Table 4 Intra-set mean similarity of the compound data sets

DFP application with PubChem fingerprint and larger data sets

For three different thresholds (0.5, 0.6 and 0.7) the informational significant bit positions of PubChem, 198, 180, and 159 respectively, were selected using Differential Shannon Entropy implemented in IMMAN package software. Figure 5 shows the classical Shannon entropy average versus the average DFP/Tanimoto Similarity based in the 198 information significant bit positions obtained with a 0.5 threshold with IMMAN software. Figure 5 also displays the databases cluster membership on five clusters obtained with k-mean Euclidean distances implemented in WEKA software [26].

Fig. 5
figure 5

Relationship Shannon entropy and DFP/Tanimoto similarity and k-mean Euclidean clustering for the ten compound data sets in Table 2 at threshold of 0.5 threshold value

Similar to Figs. 4, 5 shows two main clusters that group together different data sets that contain chemically related compounds. For instance, in the larger cluster colored blue, all the data sets, with exception of PS15, are related to synthetic bioactive molecules. While the small two-member clusters, in red color, group FDA and Approved datasets. The one-member clusters correlates with the previously reported distinct nature of GRAS, MEGx, and Benzi compounds.

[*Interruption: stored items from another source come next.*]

/-- A well-formed CHECK-IN in ENABLED that finds no entry and a roster with room: an entry with the record's fields and a
new join stamp is added at its canonical place, and the slot is ONLINE. A serial id no holder claims gives ONLINE and
ACCEPTED, and with nobody waiting the entry is GRANTED, PWR high, where its draw units fit, or else waits; a claimed
serial id gives CONFLICT with no grant and SERIAL_CONFLICT.
A well-formed CHECK-IN, in ENABLED or ONLINE, that finds the slot's entry with its own serial id keeps the key and the join
stamp and takes the record's fields. A RETURNING entry returns to ONLINE at the tail of the waiting list. An ONLINE entry
is refreshed in place, and where it holds or awaits a grant and its draw class changes it gives the grant up and waits
anew; a CONFLICT entry stays in CONFLICT. Shown with nobody else waiting: an entry that waits is GRANTED, PWR high, where
its draw units fit. Each answers its result with the grant.
A CHECK-IN with another serial id than the slot's entry removes that entry, with MODULE_LEFT and cause REPLACED, and adds
one with a new join stamp, ONLINE or, where another holder claims its serial id, CONFLICT. Where the removed entry was the
holder of its serial id, the earliest joined of the entries in conflict with it is promoted: a remote one to its reported
state, one of a slot in ONLINE to ONLINE with a place among those that wait or are granted; its SERIAL_CONFLICT ends. -/
def Obligations.CheckInAddsAnEntry : Prop :=
  (∀ (i : SlotId) (record : List Byte) (r : CheckInRec) (s : State), (s.slot i).state = .enabled →
     checkInRecOf record = some r → s.localEntry i = none → s.roster.entries.length < 96 → s.budget.waiting = [] →
     (s.target i).pin = none →
     ∃ t e, exec (.checkIn i record) s = .next t ∧ t.localEntry i = some e ∧
       e.serial = r.serial ∧ e.classCode = r.classCode ∧ e.revision = r.revision ∧ e.draw = r.draw ∧ e.caps = r.caps ∧
       e.reported = none ∧ e.joinStamp = s.roster.nextStamp ∧ t.roster.joinCounter = s.roster.nextStamp ∧
       t.roster.keys = insertBy keyLt (localKey i) s.roster.keys ∧ t.roster.generation = s.roster.generation + 1 ∧
       t.slot i = { s.slot i with state := .online, timer := none } ∧ t.filter i = s.filter i ∧
       (if ∃ x ∈ s.roster.entries, x.serial = r.serial ∧ x.state ≠ .conflict then
          e.state = .conflict ∧ e.grant = .none ∧ t.budget = s.budget ∧ (t.target i).lastResult = some .conflict ∧
            (t.target i).phase = .holding ([slotResultCode .conflict, 0] ++ be16 s.desc.generation) 0 ∧
            t.ev.localHolds .serialConflict (slotLocus i) = true
        else
          e.state = .online ∧ (t.target i).lastResult = some .accepted ∧
            (t.target i).phase = .holding ([slotResultCode .accepted, grantCode e.grant] ++ be16 s.desc.generation) 0 ∧
            if 2 ^ r.draw.val ≤ s.budget.units - grantedSum s.roster.entries then
              e.grant = .granted ∧ t.pwrLine i = true ∧ t.budget.waiting = []
            else e.grant = .waiting ∧ t.pwrLine i = s.pwrLine i ∧ t.budget.waiting = [i]) ∧
       t.host.memory = s.host.memory ∧ t.ops = s.ops ∧ State.slotFrame i s t) ∧
  (∀ (i : SlotId) (record : List Byte) (r : CheckInRec) (o new : Entry) (s : State),
     (s.slot i).state = .enabled ∨ (s.slot i).state = .online → checkInRecOf record = some r → s.localEntry i = some o →
     o.serial = r.serial → s.budgetLaw → (∀ j ∈ s.budget.waiting, j = i) → (s.target i).pin = none →
     new = { o with classCode := r.classCode, revision := r.revision, draw := r.draw, caps := r.caps } →
     o.state ≠ .leaving →
     ∃ t, exec (.checkIn i record) s = .next t ∧
       (if o.state = .conflict then
          t.localEntry i = some new ∧ t.budget = s.budget ∧ (t.target i).lastResult = some .conflict ∧
            (t.target i).phase = .holding ([slotResultCode .conflict, grantCode o.grant] ++ be16 s.desc.generation) 0 ∧
            t.ev.localHolds .serialConflict (slotLocus i) = true
        else
          (t.target i).lastResult = some .accepted ∧
            (t.target i).phase =
              .holding ([slotResultCode .accepted, grantCode (t.slotGrant i)] ++ be16 s.desc.generation) 0 ∧
            if o.state = .online ∧ (o.draw = r.draw ∨ o.grant = .none) then
              t.localEntry i = some new ∧ t.budget = s.budget
            else if 2 ^ r.draw.val + (grantedSum s.roster.entries - if o.grant = .granted then 2 ^ o.draw.val else 0) ≤
                s.budget.units then
              t.localEntry i = some { new with state := .online, grant := .granted } ∧ t.pwrLine i = true ∧
                t.budget.waiting = []
            else
              t.localEntry i = some { new with state := .online, grant := .waiting } ∧ t.pwrLine i = false ∧
                t.budget.waiting = [i] ∧ t.ev.localHolds .grantBlocked rackLocus = true) ∧
       t.roster.keys = s.roster.keys ∧ t.roster.joinCounter = s.roster.joinCounter ∧
       t.slot i = { s.slot i with state := .online, timer := none } ∧ t.filter i = s.filter i ∧
       t.host.memory = s.host.memory ∧ t.ops = s.ops ∧ State.slotFrame i s t) ∧
  ∀ (i : SlotId) (record : List Byte) (r : CheckInRec) (o x : Entry) (pr : Fin 4) (s : State),
    (s.slot i).state = .enabled ∨ (s.slot i).state = .online → checkInRecOf record = some r → s.localEntry i = some o →
    o.serial ≠ r.serial → o.state ≠ .leaving → s.budgetLaw → s.roster.entries.length ≤ 96 →
    (s.target i).pin = none →
    ∃ t e, exec (.checkIn i record) s = .next t ∧ t.localEntry i = some e ∧ r.fills e ∧
      e.joinStamp = ({ s.roster with entries := s.roster.entries.filter fun y => decide (y.key ≠ o.key) }).nextStamp ∧
      t.roster.keys = insertBy keyLt (localKey i) (s.roster.keys.filter fun k => decide (k ≠ localKey i)) ∧
      e.state = (if ∃ y ∈ s.roster.entries, y.key ≠ o.key ∧ y.serial = r.serial ∧ y.state ≠ .conflict then .conflict
                 else .online) ∧
      (t.target i).lastResult = some (if e.state = .conflict then .conflict else .accepted) ∧
      t.slot i = { s.slot i with state := .online, timer := none } ∧
      (s.ev.takesNew pr .moduleLeft (slotLocus i) → s.ev.queue.length + 6 ≤ 32 →
        ∃ y ∈ t.ev.queue, y.kind = .moduleLeft ∧ y.locus = slotLocus i ∧ y.detail = 5 ∧ y.priority = pr) ∧
      (o.state ≠ .conflict → x ∈ s.roster.entries → x.key ≠ o.key → x.serial = o.serial → x.inConflict = true →
        (∀ y ∈ s.roster.entries, y.key ≠ o.key → y.key ≠ x.key → y.serial = o.serial → y.inConflict = true →
          (s.roster.joinCounter - y.joinStamp).toNat < (s.roster.joinCounter - x.joinStamp).toNat) →
        x.reported ≠ none ∨ (s.slot x.key.slot).state = .online →
        t.ev.localHolds .serialConflict (keyLocus x.key) = false ∧
          ∃ y, findEntry x.key t.roster.entries = some y ∧ y.state = x.reported.getD .online ∧
            (x.reported = none → y.grant ≠ .none)) ∧
      t.host.memory = s.host.memory ∧ t.ops = s.ops ∧ State.slotFrame i s t

/-! ### The expansion links (chapter 6) -/

/-- A byte at the host receiver that completes no frame, and the gap timer: hunting, only START is taken; a length above
200 puts the receiver back to hunting; the gap timer is loaded with 2 ms by each byte taken and its expiry discards what
was gathered; where it is stopped an expiry does nothing: the model's choice, log 4. Nothing else changes.
A byte at a port's receiver that completes no frame, one that completes a frame with a wrong CRC, which is discarded
without a trace, and the gap timer (an expiry while it is stopped: log 4). Nothing but the receiver changes. -/
def Obligations.ReceiversGatherFrames : Prop :=
  (∀ (b : Byte) (s : State),
     exec .hostGapTimerExpiry s = .next
       (if s.host.rx.gap = none then s else { s with host := { s.host with rx := { phase := .hunting, gap := none } } }) ∧
     (s.host.rx.phase = .hunting → exec (.hostByteReceived b) s = .next
       (if b = 0xC3 then { s with host := { s.host with rx := { phase := .length, gap := some 2 } } } else s)) ∧
     (s.host.rx.phase = .length → exec (.hostByteReceived b) s = .next
       { s with host := { s.host with
         rx := if 200 < b.toNat then { phase := .hunting, gap := none } else { phase := .body b [], gap := some 2 } } }) ∧
     ∀ (n : Byte) (got : List Byte), s.host.rx.phase = .body n got → got.length + 1 < n.toNat + 4 →
       exec (.hostByteReceived b) s = .next
         { s with host := { s.host with rx := { phase := .body n (got ++ [b]), gap := some 2 } } }) ∧
  ∀ (port : Port) (b : Byte) (s : State),
    exec (.linkGapTimerExpiry port) s = .next
      (if (s.portRx port).gap = none then s else s.withRx port { phase := .hunting, gap := none }) ∧
    ((s.portRx port).phase = .hunting → exec (.linkByteReceived port b) s = .next
      (if b = 0xC3 then s.withRx port { phase := .length, gap := some 2 } else s)) ∧
    ((s.portRx port).phase = .length → exec (.linkByteReceived port b) s = .next
      (s.withRx port (if 200 < b.toNat then { phase := .hunting, gap := none } else { phase := .body b [], gap := some 2 }))) ∧
    (∀ (n : Byte) (got : List Byte), (s.portRx port).phase = .body n got → got.length + 1 < n.toNat + 4 →
      exec (.linkByteReceived port b) s = .next (s.withRx port { phase := .body n (got ++ [b]), gap := some 2 })) ∧
    ∀ (hi kind tag : Byte) (payload : List Byte), payload.length ≤ 200 →
      (s.portRx port).phase = .body (byteOf payload.length) (kind :: tag :: payload ++ [hi]) →
      hi ++ b ≠ crc16 (byteOf payload.length :: kind :: tag :: payload) →
      exec (.linkByteReceived port b) s = .next (s.withRx port { phase := .hunting, gap := none })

This general grouping of compound data sets in Fig. 5 is consistent with the probability distribution of the 198 significant bit positions recovered from the original databases represented by PubChem fingerprints. In Fig. 6 the datasets probability distributions can by grouped in a similar way to the cluster membership illustrated in Fig. 5.

Fig. 6
figure 6

Probability distribution of the 198 significant bit positions recovered from the original databases represented by PubChem fingerprint at threshold of 0.5

The same analysis was applied for 0.6 and 0.7 DFP thresholds. The implementation of this cutoff criteria led to a significant decrease in the resolution of the DFP to distinguish differences between the databases studied. The respective probability distributions and classical Shannon entropy average versus the average DFP/Tanimoto Similarity plots, with k-mean clustering, can be found in the Additional file 1: Figs. S6–S9.

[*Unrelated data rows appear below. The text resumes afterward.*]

-- ==== Sys2Proof/Laws/Events.lean ====
section
/-! SUPPORT. What the event unit's operations can touch: the event unit, and the happening's notes of what has entered and
what is to be drained. Each lemma says so once, through a mask that blanks these. -/

namespace Sys2Proof.Machine

/-- A happening with the event unit blanked: what stands outside the event unit. -/
def Hap.offEv (h : Hap) : Hap := { h with ev := EventUnit.reset, entered := [], drainDue := false }

/-- A fold of operations that leave a mask alone leaves it alone. -/
theorem foldl_mask {α β γ : Type} (mask : α → γ) (f : α → β → α) (hf : ∀ a b, mask (f a b) = mask a) :
    ∀ (bs : List β) (a : α), mask (bs.foldl f a) = mask a
  | [], _ => rfl
  | b :: t, a => by rw [List.foldl_cons, foldl_mask mask f hf t, hf]

variable (h : Hap)

@[simp] theorem enter_offEv (o : Occ) (p : Fin 4) : (enter o p h).offEv = h.offEv := by
  unfold enter
  split
  · rfl
  · split
    · rfl
    · split <;> rfl

@[simp] theorem raise_offEv (o : Occ) : (raise o h).offEv = h.offEv := by
  unfold raise
  split
  · rfl
  · split
    · split <;> rfl
    · simp

@[simp] theorem raiseLatched_offEv (k : EvKind) (l : Locus) (d : Word16) : (raiseLatched k l d h).offEv = h.offEv :=
  raise_offEv h _

@[simp] theorem withdrawClear_offEv (k : EvKind) (l : Locus) : (withdrawClear k l h).offEv = h.offEv := by
  unfold withdrawClear
  split <;> rfl

@[simp] theorem markEnded_offEv (k : EvKind) (l : Locus) : (markEnded k l h).offEv = h.offEv := by
  unfold markEnded
  split
  · rfl
  · split <;> rfl

@[simp] theorem beginCond_offEv (k : EvKind) (l : Locus) : (beginCond k l h).offEv = h.offEv := by
  unfold beginCond
  split
  · rfl
  · simp only
    split
    · rfl
    · rw [raise_offEv, withdrawClear_offEv]; rfl

@[simp] theorem endCond_offEv (k : EvKind) (l : Locus) : (endCond k l h).offEv = h.offEv := by
  unfold endCond
  split
  · simp only
    split
    · rfl
    · rw [markEnded_offEv]; rfl
  · rfl

@[simp] theorem setCond_offEv (k : EvKind) (l : Locus) (b : Bool) : (setCond k l b h).offEv = h.offEv := by
  unfold setCond
  split <;> simp

@[simp] theorem endRemote_offEv (k : EvKind) (l : Locus) : (endRemote k l h).offEv = h.offEv := by
  unfold endRemote
  split
  · simp only
    split
    · rfl
    · rw [markEnded_offEv]; rfl
  · rfl

@[simp] theorem endRemotesOf_offEv (p : DPort) : (endRemotesOf p h).offEv = h.offEv := by
  unfold endRemotesOf
  rw [foldl_mask Hap.offEv]
  intro h c
  simp

@[simp] theorem storeRemote_offEv (c : RemoteCond) : (storeRemote c h).offEv = h.offEv := by
  unfold storeRemote
  split
  · rfl
  · simp only
    split
    · rfl
    · rw [withdrawClear_offEv]; rfl

@[simp] theorem requeue_offEv (k : EvKind) (l : Locus) : (requeue k l h).offEv = h.offEv := raise_offEv h _

@[simp] theorem fetchEffect_offEv : (fetchEffect h).offEv = h.offEv := rfl

@[simp] theorem ackEffect_offEv (seqs : List Word16) : (ackEffect seqs h).offEv = h.offEv := by
  unfold ackEffect
  rw [foldl_mask Hap.offEv]
  · rfl
  · intro h r
    split <;> simp

@[simp] theorem setupEffect_offEv (k : EvKind) (v : Option (Fin 4)) : (setupEffect k v h).offEv = h.offEv := by
  unfold setupEffect
  split
  · rfl
  · simp only
    split
    · rw [foldl_mask Hap.offEv]
      · rfl
      · intro h c
        split <;> simp
    · rfl

@[simp] theorem queueHolding_offEv : (queueHolding h).offEv = h.offEv := by
  unfold queueHolding
  rw [foldl_mask Hap.offEv]
  intro h k
  rw [foldl_mask Hap.offEv]
  intro h c
  simp

@[simp] theorem queueOddHolding_offEv : (queueOddHolding h).offEv = h.offEv := by
  unfold queueOddHolding
  rw [foldl_mask Hap.offEv]
  intro h k
  rw [foldl_mask Hap.offEv]
  intro h c
  simp

/-- What an operation that leaves the mask alone leaves alone, field by field. -/
theorem offEv_fields {h h' : Hap} (e : h'.offEv = h.offEv) :
    h'.role = h.role ∧ h'.rate = h.rate ∧ h'.filters = h.filters ∧ h'.slots = h.slots ∧ h'.rack = h.rack ∧
      h'.targets = h.targets ∧ h'.desc = h.desc ∧ h'.roster = h.roster ∧ h'.budget = h.budget ∧ h'.ops = h.ops ∧
      h'.host = h.host ∧ h'.u = h.u ∧ h'.d1 = h.d1 ∧ h'.d2 = h.d2 ∧ h'.rescan = h.rescan ∧ h'.pending = h.pending := by
  refine ⟨?_, ?_, ?_, ?_, ?_, ?_, ?_, ?_, ?_, ?_, ?_, ?_, ?_, ?_, ?_, ?_⟩
  · have := congrArg (fun x : Hap => x.role) e; exact this
  · have := congrArg (fun x : Hap => x.rate) e; exact this
  · have := congrArg (fun x : Hap => x.filters) e; exact this
  · have := congrArg (fun x : Hap => x.slots) e; exact this
  · have := congrArg (fun x : Hap => x.rack) e; exact this
  · have := congrArg (fun x : Hap => x.targets) e; exact this
  · have := congrArg (fun x : Hap => x.desc) e; exact this
  · have := congrArg (fun x : Hap => x.roster) e; exact this
  · have := congrArg (fun x : Hap => x.budget) e; exact this
  · have := congrArg (fun x : Hap => x.ops) e; exact this
  · have := congrArg (fun x : Hap => x.host) e; exact this
  · have := congrArg (fun x : Hap => x.u) e; exact this
  · have := congrArg (fun x : Hap => x.d1) e; exact this
  · have := congrArg (fun x : Hap => x.d2) e; exact this
  · have := congrArg (fun x : Hap => x.rescan) e; exact this
  · have := congrArg (fun x : Hap => x.pending) e; exact this

end Sys2Proof.Machine
end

Conclusions and perspectives

In this Preliminary Communication we introduced the DFP as an approach to generate a binary fingerprint representation of a compound collection with a fixed size. The new fingerprint has the ability to include the main structural futures of the molecules in the data set. The construction of the DFP is based on the distribution of the probabilities of each position in a given binary fingerprint of fixed length. A test cases, DFP were generated for ten compound data sets of different size using, as an example, a short and commonly used fingerprint representation: MACCS keys (166-bits). The application of DFP is also illustrated for large molecular libraries using PubChem fingerprints, with a total of 881-bits. DFP for compound data sets with a broad range size (ranging from 100 to 25,000 molecules) were calculated using three different threshold values to explore the fingerprint behavior with respect to database size, diversity, cutoff criteria and different content of information metrics. It was concluded that DFPs are reasonable representations of the compound data sets to measure the intra- and inter-set relationships. One of the principal perspectives of DFP is its performance in virtual screening and library design applications. Despite the fact that a quantitative analysis of the advantages of DFP over other fingerprints in terms of computer time is beyond the scope of this work [the comparison will largely depend on the specific fingerprints compared, compound databases and computer(s) processors] is clear that DFP saves time because they are pre-calculated and stored for later applications.